Although differences between diabetes and non-diabetes rTKA patients were seen, differences in complication rates between diabetes patients further divided based on insulin dependence status were also noted. Future work examining whether targeting perioperative glucose levels <200 mg/dL in DM rTKA patients decreases infectious complications is warranted. Future work analyzing the role of tranexamic acid administration and 24-h postoperative antibiotics in rTKA IDDM patients may be warranted given the elevated risk of pneumonia, septic shock, and blood transfusions.

摘要

目的

由于糖尿病(DM)相关的翻修全膝关节置换术(rTKA)发生率增加,评估DM、非胰岛素依赖型糖尿病(NIDDM)和胰岛素依赖型糖尿病(IDDM)对rTKA的影响变得越来越迫切。
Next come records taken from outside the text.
/-- The queue is sized, enabled and empty. -/
theorem sqCfgWrite_enables (hoff : s.dev.sqOn q = false) (hv : v.getLsbD 31 = true) :
    ∃ e : Dev, exec (.sqCfgWrite q v) s = .next (s.put e) ∧ e.sqOn q = true ∧ e.getF (SRV_SQ_CFG_SIZE q) = wordField v 2 0 ∧
      e.getR (SRV_SQ_HEAD q) = 0 ∧ e.srv.sqTail[q] = 0 ∧ s.dev.keepsRegs e [SRV_SQ_CFG q, SRV_SQ_HEAD q] ∧
      e = { s.dev with regs := e.regs, srv := e.srv } ∧ e.srv.adm = s.dev.srv.adm := by
  obtain ⟨x, hx⟩ : ∃ x : Dev, x = (s.dev.setF (SRV_SQ_CFG_SIZE q) (wordField v 2 0)).setF (SRV_SQ_CFG_ENABLE q) 1 := ⟨_, rfl⟩
  have hxonly : s.dev.regsOnly (x.setN (SRV_SQ_HEAD q) 0) := by
    rw [hx]
    exact ((regsOnly_setF _ _ _).trans (regsOnly_setF _ _ _)).trans (regsOnly_setN _ _ _)
  have hcfg : (x.setN (SRV_SQ_HEAD q) 0).getR (SRV_SQ_CFG q) = x.getR (SRV_SQ_CFG q) :=
    (getR_setN _ _ _ _).trans (if_neg (by simp only [SRV_SQ_CFG, SRV_SQ_HEAD]; omega))
  refine ⟨(x.setN (SRV_SQ_HEAD q) 0).onSrv fun y => { y with sqTail := y.sqTail.set q 0 }, ?_, ?_, ?_, ?_, ?_, fun p hp => ?_, ?_, ?_⟩
  · change execSqCfgWrite q v s = _
    refine onRun_eq hf ?_
    dsimp only
    rw [if_neg (by simp [hoff]), if_pos hv, hx]
  · refine (flag_congr (e := x.setN (SRV_SQ_HEAD q) 0) hcfg).trans ?_
    rw [hx, Dev.flag, getF_setF_self _ _ _ (by simp)]
    simp
  · refine (getF_congr (e := x.setN (SRV_SQ_HEAD q) 0) hcfg).trans ?_
    rw [hx, getF_setF_ne _ _ _ _ (by simp) (by simp), getF_setF_self _ _ _ (by simp)]
    simp [wordField]
  · exact (getR_setN _ _ _ _).trans (if_pos rfl)
  · exact Vector.getElem_set_self q.isLt
  · simp only [List.mem_cons, List.not_mem_nil, or_false, not_or] at hp
    refine (getR_setN _ _ _ _).trans ?_
    rw [if_neg hp.2, hx, getR_setF_ne _ _ hp.1, getR_setF_ne _ _ hp.1]
  · rw [hxonly]
    rfl
  · rw [hxonly]
    rfl

/-- CQ_CFG's VECTOR is written whatever the queue's state. -/
theorem cqCfgWrite_enabled (now : Nat) (hon : s.dev.cqOn q = true) :
    ∃ e : Dev, exec (.cqCfgWrite q v now) s = .next (s.put e) ∧ e.cqOn q = v.getLsbD 31 ∧
      e.getF (SRV_CQ_CFG_VECTOR q) = wordField v 26 16 ∧ e.getF (SRV_CQ_CFG_SIZE q) = s.dev.getF (SRV_CQ_CFG_SIZE q) ∧
      s.dev.keepsRegs e [SRV_CQ_CFG q] ∧ e = { s.dev with regs := e.regs, now := max s.dev.now now } := by
  refine ⟨((s.dev.at_ now).setF (SRV_CQ_CFG_VECTOR q) (wordField v 26 16)).setF (SRV_CQ_CFG_ENABLE q) (if v.getLsbD 31 then 1 else 0),
    ?_, ?_, ?_, ?_, fun p hp => ?_, ?_⟩
  · change execCqCfgWrite q v now s = _
    exact onRun_eq hf (if_pos hon)
  · rw [Dev.cqOn, Dev.flag, getF_setF_self _ _ _ (by simp)]
    cases v.getLsbD 31 <;> rfl
  · rw [getF_setF_ne _ _ _ _ (by simp) (by simp), getF_setF_self _ _ _ (by simp)]
    simp [wordField]
  · rw [getF_setF_ne _ _ _ _ (by simp) (by simp), getF_setF_ne _ _ _ _ (by simp) (by simp)]
    rfl
  · have hne := mt List.mem_singleton.mpr hp
    rw [getR_setF_ne _ _ hne, getR_setF_ne _ _ hne, getR_at_]
  · exact ((regsOnly_setF (s.dev.at_ now) _ _).trans (regsOnly_setF _ _ _))
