-- ==== Sys2Proof/Machine/Stack.lean ====
section
/-! DEFINITION. The stack family (spec/44_stack.md R180 to R184). -/

namespace Sys2Proof.Machine

/-! ### The meanings -/

/-- `POP BC` (R183). -/
def execPopBc (s : State) : Result := .next ((s.drop16).setPair .bc s.top16)

/-- `PUSH BC` (R182). -/
def execPushBc (s : State) : Result := .next (s.push16 (s.pair .bc))

/-- `POP DE` (R183). -/
def execPopDe (s : State) : Result := .next ((s.drop16).setPair .de s.top16)

/-- `PUSH DE` (R182). -/
def execPushDe (s : State) : Result := .next (s.push16 (s.pair .de))

/-- `POP HL` (R183). -/
def execPopHl (s : State) : Result := .next ((s.drop16).setPair .hl s.top16)

/-- `PUSH HL` (R182). -/
def execPushHl (s : State) : Result := .next (s.push16 (s.pair .hl))

/-- `POP AF` (R183). -/
def execPopAf (s : State) : Result := .next ((s.drop16).setPair .af s.top16)

/-- `PUSH AF` (R182). -/
def execPushAf (s : State) : Result := .next (s.push16 (s.pair .af))

end Sys2Proof.Machine
end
本研究旨在确定与非糖尿病(非DM)患者相比,NIDDM/IDDM独立相关的rTKA并发症,以及与NIDDM相比,IDDM是否与特定的术后并发症相关。

方法和材料

从2005年至2016年的美国外科医师学会国家外科质量改进计划(ACS-NSQIP)数据库中识别出16428例rTKA患者,并将其分为三个独立队列。12922例(78.66%)为非DM患者,2335例(14.21%)患有NIDDM,1171例(7.13%)患有IDDM。采用单因素分析评估人口统计学、术前合并症和术后并发症发生率的差异。然后进行多因素逻辑回归分析,以控制患者特征的显著差异,评估NIDDM和IDDM作为与非DM患者相比并发症的独立危险因素。为了阐明胰岛素依赖对术后并发症风险的影响,进一步将IDDM作为与NIDDM相比的危险因素进行分析。

结果

NIDDM是深部切口手术部位感染(优势比(OR):2.477)和尿路感染(UTI)(OR 1.862)的独立危险因素(p<0.05)。与NIDDM相比,IDDM与肺炎(OR 2.603)、感染性休克(OR 6.597)、输血(OR 1.326)和住院时间延长(OR:1.331)的风险更高独立相关(p<0.05)。与非DM患者相比,IDDM还增加了急性肾衰竭(OR 3.269)和心脏骤停(OR 3.268)的风险(p<0.05)。总体而言,DM患者出现更差结局和感染性并发症的发生率更高。

结论

虽然观察到糖尿病和非糖尿病rTKA患者之间存在差异,但也注意到根据胰岛素依赖状态进一步划分的糖尿病患者之间并发症发生率的差异。未来有必要研究针对DM rTKA患者围手术期血糖水平<200mg/dL是否能降低感染性并发症。鉴于肺炎、感染性休克和输血风险升高,未来可能有必要分析氨甲环酸给药和术后24小时抗生素在rTKA IDDM患者中的作用。